F₁-scores for large language model (LLM) optimal prompt strategies using the development corpus. Each color denotes a symptom identification method using its optimal prompting strategy: Llama2 (identity prompt), Mixtral (exclude prompt), GPT-3.5 (identity prompt), and GPT-4 (include prompt). Each of the 11 infectious disease symptoms are shown as well as a summary score for all symptoms. Overall, GPT-4 performed best, with a micro F₁-score of 90.8% for all symptoms combined.

Figure 3.

F₁-scores for large language model (LLM) optimal prompt strategies using the test corpus. Each color denotes a symptom identification method: Llama2, Mixtral, GPT-3.5, GPT-4, and the ICD-10–based method. Each of the 11 infectious respiratory disease symptoms are shown as well as a summary score for all symptoms. GPT-4 performed best, with an overall micro F₁-score of 91.4% for all symptoms combined. ICD-10: International Classification of Diseases, Tenth Revision.

Figure 4.

Generalizability of symptom identification accuracy across sites. One site is a large Northeastern urban pediatric academic medical center (BCH). The other is a Midwestern statewide health information exchange (IHIE) that provided data from 21 emergency departments. GPT-4 and the ICD-10–based method were compared. F₁-scores are shown for each method and symptom benchmarked against ground truth labels from chart reviews in test and validation corpora. BCH: Boston Children’s Hospital; ICD-10: International Classification of Diseases, Tenth Revision; IHIE: Indiana Health Information Exchange.

DiscussionPrincipal Results

In this multisite study, LLM-based symptom identification consistently outperformed ICD-10–based methods for each infectious respiratory disease symptom evaluated. GPT-4 achieved the highest F₁-score, and results generalized well to an external validation corpus without customization. Low accuracy for ICD-10–based symptom identification and variability in multisite studies are consistent with prior literature [16,18,46].

Importantly, LLM strategies all used “zero-shot” prompts and required no site-specific artificial intelligence training, fine-tuning, or ground truth examples. The potential to reduce human labor represents a major advantage of LLM methods over traditional NLP methods that require human labor to curate symptom concept dictionaries, annotate ground truth examples, and calibrate at each health care site.

Limitations and Future Work

This study focused specifically on identifying symptoms of infectious respiratory diseases.
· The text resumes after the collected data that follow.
-- ==== Sys2Proof/Machine/Farlink.lean ====
section
/-! DEFINITION. Far ports: NGT frames, sealing, pacing, acknowledgement, delay, bring-up, delivery (R251 to R267, R287 to
R301). -/

namespace Sys2Proof.Machine

/-! ### The NGT header (Table FEX-2) -/

/-- The fields of an NGT header. -/
structure NgtHead where
  typ : Nat
  flags : Nat := 0
  kind : Nat := 0
  plane : Nat := 0
  hop : Nat := 0
  dst : Nat := 0
  origin : Nat := 0
  epoch : Nat := 0
  round : Nat := 0
  stitch : Nat := 0
  shard : Nat := 0
  offset : Nat := 0
  msglen : Nat := 0
  paylen : Nat := 0
  txtime : Nat := 0
  counter : Nat := 0
  deriving DecidableEq, Repr

/-- The 64 bytes of a header. -/
def NgtHead.bytes (h : NgtHead) : List Byte :=
  leBytes 1 h.typ ++ leBytes 1 h.flags ++ leBytes 1 h.kind ++ leBytes 1 h.plane ++ leBytes 1 h.hop ++ leBytes 1 h.dst
    ++ leBytes 1 h.origin ++ [0] ++ leBytes 4 h.epoch ++ leBytes 4 h.round ++ leBytes 6 h.stitch ++ zeros 2
    ++ leBytes 4 h.shard ++ leBytes 4 h.offset ++ leBytes 4 h.msglen ++ leBytes 2 h.paylen ++ zeros 2
    ++ leBytes 8 h.txtime ++ leBytes 8 h.counter ++ zeros 8

/-- The header that 64 bytes hold. -/
def NgtHead.parse (b : List Byte) : NgtHead :=
  { typ := fld b 0 1, flags := fld b 1 1, kind := fld b 2 1, plane := fld b 3 1, hop := fld b 4 1, dst := fld b 5 1
    origin := fld b 6 1, epoch := fld b 8 4, round := fld b 12 4, stitch := fld b 16 6, shard := fld b 24 4
    offset := fld b 28 4, msglen := fld b 32 4, paylen := fld b 36 2, txtime := fld b 40 8, counter := fld b 48 8 }

/-- A reserved bit of a header is set. -/
def ngtReserved (b : List Byte) : Bool :=
  fld b 7 1 != 0 || !zeroIn b 22 24 || !zeroIn b 38 40 || !zeroIn b 56 64 || decide (32 ≤ fld b 1 1)

/-! ### Encapsulation (R251, R254) -/

/-- Bytes of a number, most significant first. -/
def beB (n v : Nat) : List Byte := (leBytes n v).reverse

/-- The number that bytes hold, most significant first. -/
def beN (b : List Byte) : Nat := leNat b.reverse

/-- The sum of the 16-bit words of bytes, a last odd byte padded. -/
def wordSum : List Byte → Nat
  | a :: b :: t => a.toNat * 256 + b.toNat + wordSum t
  | [a] => a.toNat * 256
  | [] => 0

/-- The one's-complement sum of 16-bit words. -/
def onesSum (b : List Byte) : Nat :=
  let fold (n : Nat) : Nat := n % 65536 + n / 65536
  fold (fold (fold (wordSum b)))

/-- The sum of a UDP datagram with the pseudo-header of its addresses, length and next header. -/
def udpSum (sip dip dgram : List Byte) : Nat :=
  onesSum (sip ++ dip ++ beB 4 dgram.length ++ [0, 0, 0, 17] ++ dgram)

/-- The port is set for UDP over IPv6. -/
def State.encap6 (s : State) (k : Nat) : Bool := bitOf (s.reg (Reg.fpCtrl k)) 1

/-- The MAC header of a port, but for the EtherType. -/
def State.macHead (s : State) (k : Nat) : List Byte :=
  let r := s.fxPort k
  let c := s.reg (Reg.fpCtrl k)
  r.dmac ++ r.smac ++ (if bitOf c 2 then [0x81, 0x00] ++ beB 2 (bitsOf c 14 3) else [])

/-- A frame on the wire round an NGT frame, with its FCS. -/
def State.wrapFrame (s : State) (k : Nat) (ngt : List Byte) : List Byte :=
  let r := s.fxPort k
  let cfg := s.reg Reg.fxCfg
  let body :=
    if s.encap6 k then
      let ports := beB 2 (Config.udpSource k) ++ beB 2 (bitsOf cfg 31 16) ++ beB 2 (8 + ngt.length)
      let sum := 65535 - udpSum r.sip r.dip (ports ++ [0, 0] ++ ngt)
      let check := if sum = 0 then 65535 else sum
      [0x86, 0xDD] ++ [0x60, 0, 0, 0] ++ beB 2 (8 + ngt.length) ++ [17] ++ leBytes 1 r.hopLimit ++ r.sip ++ r.dip
        ++ ports ++ beB 2 check ++ ngt
    else beB 2 (bitsOf cfg 15 0) ++ ngt
  let f := s.macHead k ++ body
  f ++ leBytes 4 (Crypto.crc32 f)

/-- The NGT frame in a frame of the wire: `none` for one that is to be counted in FP_BAD, `some none` for a MAC control
frame, which is discarded. -/
def State.unwrapFrame (s : State) (k : Nat) (f : List Byte) : Option (Option (List Byte)) :=
  let r := s.fxPort k
  let c := s.reg (Reg.fpCtrl k)
  let cfg := s.reg Reg.fxCfg
  let n := f.length
  if n < 18 ∨ 9216 < n ∨ Crypto.crc32 (f.take (n - 4)) ≠ leNat (f.drop (n - 4)) then none
  else
    let b := f.take (n - 4)
    let typ := beN ((b.drop 12).take 2)
    if typ = 0x8808 then some none
    else if b.take 6 ≠ r.smac then none
    else
      let tagged := typ == 0x8100
      let vid := beN ((b.drop 14).take 2) % 4096
      if tagged != bitOf c 2 || (tagged && vid != bitsOf c 14 3) then none
      else
        let p := if tagged then b.drop 16 else b.drop 12
        let et := beN (p.take 2)
        let p := p.drop 2
        if !bitOf c 1 then (if et = bitsOf cfg 15 0 then some (some p) else none)
        else
          let len := beN ((p.drop 4).take 2)
          let sip := (p.drop 8).take 16
          let dip := (p.drop 24).take 16
          let d := (p.drop 40).take len
          if et ≠ 0x86DD ∨ p.length < 48 ∨ fld p 0 1 / 16 ≠ 6 ∨ fld p 6 1 ≠ 17 ∨ sip ≠ r.dip ∨ dip ≠ r.sip
              ∨ p.length < 40 + len ∨ len < 8 ∨ beN ((d.drop 4).take 2) ≠ len ∨ beN ((d.drop 2).take 2) ≠ bitsOf cfg 31 16
              ∨ beN ((d.drop 6).take 2) = 0 ∨ udpSum sip dip d ≠ 65535 then none
          else some (some (d.drop 8))

/-- The wire bytes of a frame, preamble and gap included (R257). -/
def State.wireBytes (s : State) (k payload : Nat) : Nat :=
  payload + (if s.encap6 k then 166 else 118) + (if bitOf (s.reg (Reg.fpCtrl k)) 2 then 4 else 0)

/-! ### Key slots (R292 to R299) -/

/-- The transmit counter register of a slot. -/
def txctr (k slot : Nat) : Nat := if slot = 0 then Reg.secTxctr0 k else Reg.secTxctr1 k

/-- A key slot of a far port. -/
def State.keySlot (s : State) (k slot : Nat) : KeySlot := (s.fport k).keys.getD slot {}

/-- A key slot changes. -/
def State.modKey (k slot : Nat) (f : KeySlot → KeySlot) (s : State) : State :=
  s.modFport k fun q => { q with keys := modAt q.keys slot f }

/-- A slot is zeroised to EMPTY (R297). -/
def State.zeroise (k slot : Nat) (s : State) : State :=
  (((s.modKey k slot fun _ => {}).setReg (txctr k slot) 0).setSlotState k slot 0).showNoKey k

/-- A slot begins to drain: until an instant. -/
def State.drainSlot (k slot until_ : Nat) (s : State) : State :=
  (s.setSlotState k slot 3).modKey k slot fun x => { x with windowEnd := some until_ }

/-- SWITCH: the other slot becomes the transmit slot; the old one stays ACTIVE while it is the receive slot, and drains
otherwise, with a window of 0 (Table SEC-2; log 42). -/
def State.switchTx (k : Nat) (s : State) : State :=
  let old := s.txSlot k
  let s := (s.setField (Reg.secPortStatus k) 1 1 (1 - old)).setSlotState k (1 - old) 2
  let s := s.modKey k (1 - old) fun x => { x with transmitted := true }
  let s := if s.rxSlot k = old then s else s.drainSlot k old s.now
  s.showNoKey k

/-- The nanoseconds of an overlap window that starts now (R299). -/
def State.overlapNs (s : State) (k : Nat) : Nat :=
  let us := s.regBits (Reg.secOverlap k) 23 0
  if us ≠ 0 then us * 1000
  else match (s.fport k).srttNs with
    | some t => max ms (2 * t)
    | none => 2 * (s.regBits (Reg.fpEnv k) 15 0 * 1000)

/-- A slot under which a frame has been opened becomes the receive slot; the one before drains unless it is still the
transmit slot. -/
def State.switchRx (k slot : Nat) (s : State) : State :=
  let old := s.rxSlot k
  if old = slot then s
  else
    let fresh := s.slotState k slot == 1
    let s := (s.setField (Reg.secPortStatus k) 2 2 slot).setSlotState k slot 2
    let s := if s.txSlot k = old then s else s.drainSlot k old (s.now + s.overlapNs k)
    if fresh then s.raise (.secPort k) 4 else s

/-- The frames of an item: it has none left to send or have acknowledged. -/
def State.itemFrames (s : State) (id : Nat) : Bool :=
  s.farPorts.any fun (q : FarPort) => (q.sendQueue ++ q.unacked).any fun (f : FarFrame) => f.item == some id

/-- The third mismatch on one frame halts the port (R301): its items are void and end without delivery. -/
def State.cipherHalt (k : Nat) (s : State) : State :=
  let s := (s.zeroise k 0).zeroise k 1
  let s := (s.setField (Reg.fpStatus k) 5 0 (4 + 5 * 8)).raise (.secPort k) 3
  let ids := s.itemsOn fun u => u == .farShare k
  let s := (s.voidItems 3 ids).voidTransfers 3 fun t => t.port == k
  ids.foldl (fun s id => match s.item? id with
    | none => s
    | some it =>
      let s := s.modItem id fun i => { i with done := true, code := Code.undelivered, detail := it.farDetail }
      (s.dropWork id).completeItem id) s

/-! ### Sending a frame (R256, R287, R291 to R294) -/

/-- A far port and its link die are powered and out of reset: its link timeouts run, whatever its island's clock does
(R365). -/
def State.farOn (s : State) (k : Nat) : Bool := decide (k < 6) && s.live (pdFar k) && s.live (pdLink k)

/-- The crossing of a far port: its link die's third (log 16). -/
def farCrossing (k : Nat) : Nat := 16 * (56 + k) + 3

/-- Frames pass between a far port and its link die: the port is on, its clock runs and its crossing is open (R365, R377). -/
def State.farLive (s : State) (k : Nat) : Bool := s.farOn k && s.wire (56 + k) .far && s.crossUp (farCrossing k)

/-- The IV of a frame (R291). -/
def ivOf (salt : BitVec 32) (counter : Nat) : List Nat := Crypto.beBytes 4 salt.toNat ++ Crypto.beBytes 8 counter

/-- The port can send a frame: plain, or with a key and a counter left. -/
def State.canSeal (s : State) (k : Nat) : Bool :=
  !s.sealed k || (s.slotState k (s.txSlot k) != 0 && decide (s.reg (txctr k (s.txSlot k)) < 2 ^ 63))

/-- The transmit counter rises by 1 (R294). -/
def State.stepCounter (k : Nat) (s : State) : State :=
  let slot := s.txSlot k
  let c := s.reg (txctr k slot) + 1
  let s := s.setReg (txctr k slot) c
  let s := if c = 2 ^ 62 then s.raise (.secPort k) 0 else s
  if c < 2 ^ 63 then s
  else if s.slotState k (1 - slot) = 1 then (s.switchTx k).raise (.secPort k) 1
  else s.raise (.secPort k) 2

/-- The header of a frame of this gateway: its plane, site and epoch, its length, the instant, its seal. -/
def State.fillHead (s : State) (k : Nat) (h : NgtHead) (n : Nat) : NgtHead :=
  let h := { h with plane := s.plane, hop := s.site, epoch := s.reg Reg.hifEpoch, paylen := n, txtime := s.time }
  if s.sealed k then { h with flags := h.flags + 1 + 2 * s.txSlot k, counter := s.reg (txctr k (s.txSlot k)) } else h

/-- A frame is sealed, or takes its CRC, and goes out; the slot and counter of its seal come with it. Where lockstep
mismatches reach three, the port halts instead. -/
def State.sendNgt (k : Nat) (h : NgtHead) (p : List Byte) (miss : Nat) (s : State) : State × BitVec 64 :=
  let h := s.fillHead k h p.length
  let head := h.bytes
  if s.sealed k then
    let slot := s.txSlot k
    let key := s.keySlot k slot
    let s := s.count (Reg.secMismatch k) (min miss 3)
    if 3 ≤ miss then (s.cipherHalt k, 0)
    else
      let (c, tag) := Crypto.gcmSeal key.key (ivOf key.txSalt h.counter) head p
      let s := s.emit (.frame k (s.wrapFrame k (head ++ c ++ tag)))
      (s.stepCounter k, BitVec.ofNat 64 (slot * 2 ^ 63 + h.counter))
  else
    (s.emit (.frame k (s.wrapFrame k (head ++ p ++ leBytes 4 (Crypto.crc32 (head ++ p)) ++ zeros 12))), 0)

/-- The lockstep mismatches on an ACK or PROBE that is about to be sealed: how many come is not the command's to say (a
free value, log 147). -/
def State.ownMisses (k : Nat) (s : State) : State × Nat :=
  if s.sealed k then ({ s with drawCount := s.drawCount + 1 }, Config.ackMismatches s.drawCount) else (s, 0)

/-- The number of the 125 µs interval of now. -/
def State.interval (s : State) : Nat := s.now / 125000

/-- An ACK goes out (R260). -/
def State.sendFarAck (k : Nat) (s : State) : State :=
  if !s.canSeal k then s
  else
    let q := s.fport k
    let (echo, at_) := q.lastData.getD (0, 0)
    let sack := maskOf ((q.rxSack.map fun x => (x + 2 ^ 48 - q.rxNext) % 2 ^ 48).filter (· < 256))
    let h : NgtHead := { typ := 2, flags := if q.pathChgDue then 16 else 0, dst := (s.fxPort k).partner,
                         origin := s.site, stitch := (q.rxNext + 2 ^ 48 - 1) % 2 ^ 48 }
    let (s, miss) := s.ownMisses k
    let (s, _) := s.sendNgt k h (leBytes 8 echo ++ leBytes 8 (s.time - at_) ++ leBytes 32 sack) miss
    s.modFport k fun q => { q with dataSinceAck := 0, ackedAt := s.now, pathChgDue := false }

/-- A PROBE goes out. -/
def State.sendProbe (k : Nat) (s : State) : State :=
  if !s.canSeal k then s
  else
    let h : NgtHead := { typ := 3, dst := (s.fxPort k).partner, origin := s.site }
    let (s, miss) := s.ownMisses k
    let (s, _) := s.sendNgt k h [] miss
    s.modFport k fun q => { q with sentDataAt := some s.interval }

/-- The port on which a message to a site goes out now; 7: none. -/
def State.portTo (s : State) (d : Nat) : Nat :=
  let (a, b) := s.routeTo d
  if a < 6 ∧ s.fpState a = 2 then a else if b < 6 then b else a

/-! ### Pacing and the window (R261, R284) -/

/-- The rate of a port in Gb/s. -/
def State.farRate (s : State) (k : Nat) : Nat :=
  let speed := if bitOf (s.reg (Reg.fpStatus k)) 6 then 400 else 800
  let g := s.regBits (Reg.fpRate k) 9 0
  if g = 0 then speed else min g speed

/-- Percent of the rate reserved for relayed and served traffic. -/
def State.relayPct (s : State) (k : Nat) : Nat := s.regBits (Reg.fpRate k) 22 16

/-- Nanoseconds that bytes take at a percentage of a port's rate. -/
def State.shareNs (s : State) (k pct bytes : Nat) : Nat := ceilDiv (bytes * 800) (max 1 (s.farRate k * pct))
However, generalizability of LLMs to other clinical domains and broader symptom categories remains to be validated. Furthermore, while GPT-4 performance was excellent in a validation corpus from 21 EDs, other settings, including primary care, should be studied. Other LLM models such as Google Gemini, Anthropic Claude, and DeepSeek R1 were not available for use in our HIPAA-secure settings. Future work should explore recent LLM developments. For example, the latest agentic methods could generalize to new symptom sets dynamically through multistage interactions with users.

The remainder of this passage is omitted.